*Entries shown*:
■ ■ ■

-- ==== Sys2Proof/Tests/Slice0.lean ====
section
/-! SUPPORT. Small tests of single commands, the refusals of `Instr.wf`, and, for each statement, states and operands that
meet the hypotheses of its clauses. -/

namespace Sys2Proof.Machine

set_option Elab.async false

/-! ### Small states -/

/-- The state after reset with register fields set. -/
def fieldsAt0 (l : List (Fld × Nat)) : State := wrs State.reset l

/-- An image of one tile: task 0 on tile 0, counters 1 to 4, a mark 1000 ns after the start bell. -/
def oneJob : Job where
  part := 0
  digest := List.replicate 48 0
  strict := false
  timing := 0
  isaMinor := 0
  sizeClass := 0
  tiles := [0]
  regions := []
  regionDigs := []
  weightsWritten := false
  ctrFirst := 1
  ctrs := [(1, 4), (1, 1), (1, 1), (1, 1)]
  tasks := [⟨0, 0, 1, 0⟩]
  edges := []
  needTicks := 1000
  marks := [1000]
  plans := []
  form := none
  fallback := []
  sq := 0

/-- A GRAPH run of job 1 that has not begun. -/
def oneRun : Run where
  job := 1
  kind := .graph
  phase := .pending
  strict := false
  slipFatal := false
  wdog := 0
  prio := 0
  exam := false
  seed := 0
  bell := 0
  subm := 7
  kickWin := none
  started := []
  ready := []
  done := []
  tilesDone := []
  stop := none
  epoch := 0
  kickTod := 0
  endTod := 0
  retakes := 0
  disagreed := 0
  units := []
  fault := 0
  barred := false
  undoBroken := false
  wrote := false
  opened := false
  serial := none
  lines := []
  fetches := []
  layersAt := []
  heldTicks := 0
  slipRecs := 0
  digestOver := false
  forcedFill := false
  carryLost := false
  outcome := 0
  recorded := false
  replay := []
  carryIn := []
  name := none
  snap := none

/-- A binding of job 1 in partition 0, its first bell at 0, a period of 1 ms. -/
def onePeriod : Period where
  part := 0
  job := 1
  subm := 7
  periodNs := 1000000
  firstStart := 0
  seed := 0
  strict := false
  slipFatal := false
  wdog := 0
  exam := false
  missLog := 0
  missEntries := 0
  missCount := 0
  deadlineUs := 0
  slackUs := 0
  nextStart := 0
  current := none
  acting := []
  acted := []
  lastSeat := none
  unbind := none
  closing := none
  gone := false
  seatFrom := 0
  fallback := []

/-- Tile 0 at a bundle of job 1 that can issue. -/
def readyTile (x : Tile) (l : List (Fld × Nat)) : State :=
  { fieldsAt0 ([(TIL_MODE_bound 0, 1), (TIL_MODE_job_id 0, 1), (TIL_SEQ_STATUS_state 0, 1)] ++ l) with
    tiles := [(0, { x with bundles := 8 })], jobs := [(1, oneJob)] }

/-- Tile 0 with nothing but its program. -/
def plainTile : State := readyTile Tile.init []

/-- The state with a 1PPS source in a phase of its acquisition. -/
def ppsState (k : Nat) : State :=
  { State.reset with time := { TimeSt.init with pps := k, lastEdge := some 0, lastPtp := some 0 } }

/-- Tile 0 whose aides hold a few values: x1 the number of the aide, in 8-byte steps. -/
def aideTile : State :=
  readyTile { Tile.init with
    aregs := (List.range 16).flatMap fun i => if i = 0 then [] else [(32 * i + 1, 8 * i)]
    apreds := [(8 * 0 + 1, true), (8 * 3 + 1, true)] } []

/-- An aide operation on x1 and x2 into x3. -/
def anAid : AidOp := { t := 0, rd := 3, rs1 := 1, rs2 := 2, pred := 0, pneg := false, imm := 0 }

/-- A form of one field. -/
def oneForm : Form := ⟨1, 0, 64, 0, 2, [⟨2, 0, false, 0, 255, 0⟩]⟩

/-- A ME operation of format 0 on accumulator 0. -/
def aMeOp : MeOp where
  t := 0
  fmt := 0
  wbuf := false
  adesc := 0
  aoff := 0
  acc := 0
  acnt := 0
  accmode := 0
  sparse := false
  amask := false
  exam := false
  aus := false
  wus := false
  pshift := 0

/-- Tile 0 with address descriptors: 1 its ME scratchpad, 2 its VE scratchpad, 3 its near region. -/
def memTile (x : Tile) (l : List (Fld × Nat)) : State :=
  readyTile { x with descs := [(1, windowOf 0 + 0x100000), (2, windowOf 0 + 0x200000)] } l

/-- A chain of one stage, FP32 to FP32. -/
def aChain : Chain where
  inFmt := 0x10
  outFmt := 0x10
  layout := 0
  pop := true
  aux := false
  outSr := false
  vecSparse := false
  wmask := 0
  wneg := false
  outStream := 0
  auxFmt := 0
  auxDesc := 0
  auxOff := 0
  stages := [⟨0, 0, 0, 0, false, 0, 0, 0⟩]

/-- Partition 0 with a locker store, tile 0's aides with locker numbers in x1 and addresses in x2. -/
def lockerTile : State :=
  memTile { Tile.init with
    aregs := [(1, 5), (2, windowOf 0 + 0x100000), (32 * 3 + 1, 7), (32 * 3 + 2, windowOf 0 + 0x100000)]
    apreds := [(1, true), (8 * 3 + 1, true)] }
    [(LPD_LKS_SHAPE_valid 0, 1), (LPD_LKS_SHAPE_locker_units 0, 8), (LPD_LKS_SHAPE_event_units 0, 2),
      (LPD_LKS_COUNT_count 0, 1024), (LPD_LKS_BASE_base 0, lpdBase), (LPD_LKS_HEAD_head_base 0, lpdBase + 0x100000)]

/-- A template: one piece of 32 bytes from the address of descriptor 2 to that of descriptor 2. -/
def aTmpl : Nat := 2 ^ 32 + 2 ^ 64 + 2 ^ 96 + 2 * 2 ^ 128 + 2 * 2 ^ 136

/-- Its transfer, issued. -/
def aTransfer : Transfer where
  eng := 0
  tmpl := 0
  pc := 0
  tdata := aTmpl
  src := windowOf 0 + 0x200000
  dst := windowOf 0 + 0x200000
  idx := 0
  ctr := 1
  issued := 0
  snap := []
  free := 0
  foreign := []
  donePieces := 0

/-- A request admitted for locker 5. -/
def aReq : Request where
  assoc := 0
  port := 0
  sub := 0
  ip := 0
  udp := 0
  seqn := 0
  tag := 0
  ts := 0
  locker := 5
  job := 1
  part := 0
  bind := 7
  deadline := 0
  deferred := false
  record := []
  body := []

/-- The same with a deadline 1 ns after the epoch. -/
def dueReq : Request := { aReq with deadline := 1 }

/-- Job 1 with a form and a region for its seats. -/
def formJob : Job :=
  { oneJob with form := some oneForm, regions := [⟨1, false, false, none, lpdBase, 0x100000, false⟩] }

/-- A seat of period 0 whose reply entry says that a payload of 0 bytes is there. -/
def replyState : State :=
  writeByte { State.reset with
    jobs := [(1, formJob)]
    periods := [(0, onePeriod)]
    runs := [(0, { oneRun with kind := .period 0, phase := .running })]
    netNotes := [2]
    copies := [⟨7, 0, 0, 0, [Seat.fresh dueReq], false, false⟩] } (lpdBase + 1024 + 2048 * 64) 1

/-- A plan of one bin of one slot, filled at mark 0 from sender 3. -/
def aPlan : PlanSt where
  job := 1
  bins := 1
  capacity := 1
  carryCap := 0
  senders := [3]
  maxRoutes := 2
  fillBell := 0
  regionAddr := lpdBase
  doneCtr := 1
  replay := false
  fills := 0
  period := 0
  held := []
  ended := []
  begun := false
  rejected := 0
  rejSeats := []
  carryLost := false

/-- A descriptor's bytes: its type, its job, and bytes of its body. -/
def descBytes (ty job : Nat) (l : List (Nat × Nat)) : Bytes :=
  l.foldl (fun b p => patchB b p.1 [BitVec.ofNat 8 p.2]) (toLE 1 ty ++ [0] ++ toLE 2 job ++ List.replicate 60 0)

/-- A descriptor of submission 7 in queue 0. -/
def aDesc (ty job : Nat) (l : List (Nat × Nat)) : Desc := ⟨7, 0, 0, 0, 0, descBytes ty job l, false, false, none⟩

/-- A sealed region of no bytes, not filled, and job 1 with it. -/
def sealedRegion : Region := ⟨1, false, true, none, lpdBase, 0, false⟩
def sealedJob : Job := { oneJob with regions := [sealedRegion] }

theorem sha384_length (b : Bytes) : (sha384 b).length = 48 := by simp [sha384, firstBytes]

theorem slice_of_header (b : Bytes) (h : b.length = 48) : sliceB (List.replicate 32 0 ++ b) 0x20 48 = b := by
  simp [sliceB, h]

/-- A header whose digest is not that of the empty region. -/
def otherHeader : Bytes := List.replicate 32 0 ++ (sha384 []).map (· + 1)

theorem otherHeader_differs : sha384 [] ≠ sliceB otherHeader 0x20 48 := by
  intro h
  unfold otherHeader at h
  rw [slice_of_header _ (by simp [sha384_length])] at h
  have l := sha384_length []
  generalize sha384 [] = x at h l
  cases x with
  | nil => simp at l
  | cons a r =>
    simp only [List.map_cons, List.cons.injEq] at h
    exact absurd h.1 (by bv_omega)

/-- A layer descriptor with the bytes given. -/
def gradeDesc (l : List (Nat × Nat)) : Bytes :=
  l.foldl (fun b p => patchB b p.1 [BitVec.ofNat 8 p.2]) (List.replicate 128 0)

/-- Job 1 with two regions for its tables. -/
def gradeJob : Job :=
  { oneJob with regions := [⟨1, false, false, none, lpdBase, 0x100000, false⟩, ⟨1, false, false, none, lpdBase + 0x100000, 512, false⟩] }

/-- Job 1 with a table of one layer of one element, in segments of one. -/
def gradeState : State :=
  { writeBytes { State.reset with jobs := [(1, gradeJob)] } lpdBase (gradeDesc ([(4, 0xFF), (8, 1), (0x0E, 1)] ++
      [0x12, 0x13, 0x14, 0x15, 0x16, 0x17, 0x3C, 0x3D].map fun k => (k, 0xFF))) with runs := [] }

/-- A COLL message of segment 0 of layer 0, from module 0. -/
def collMsg : Bytes :=
  [0x13, 0, 0, 1, 0, 0, 0, 20, 0, 0, 0, 0, 0, 0, 0, 0] ++ [0, 0, 0, 0, 0, 0, 0, 0, 0x10, 0, 0, 1, 0, 0, 0, 0] ++ [0, 0, 0, 0]

/-- The end of the partials of layer 0 from module 0, of sequence number 5. -/
def endMsg : Bytes :=
  [0x13, 0, 0, 1, 0, 0, 0, 16, 0, 0, 0, 5, 0, 0, 0, 0] ++ [0, 0, 0, 0, 0xFF, 0xFF, 0xFF, 0xFE, 0x10, 0, 0, 0, 0, 0, 0, 0]

/-- A message of type 4 with no body and its check word. -/
def ctrlMsg : Bytes :=
  patchB ([0x14] ++ List.replicate 15 0) 12 (toBE 4 (crc32c ([0x14] ++ List.replicate 15 0)))

/-- A REQ of job 1, form version 1, no fields present. -/
def reqMsg : Bytes :=
  [0x11, 0, 0, 1, 0, 0, 0, 16, 0, 0, 0, 5, 0, 0, 0, 0] ++ [0, 0, 0, 0, 0, 0, 0, 0, 0, 1, 0, 0, 0, 0, 0, 0]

■ ■ ■

*What you will do*:
Please show, exactly as written, every line above that contains the word "runs".

*Response area*:
    runs := [(0, { oneRun with kind := .period 0, phase := .running })]
      [0x12, 0x13, 0x14, 0x15, 0x16, 0x17, 0x3C, 0x3D].map fun k => (k, 0xFF))) with runs := [] }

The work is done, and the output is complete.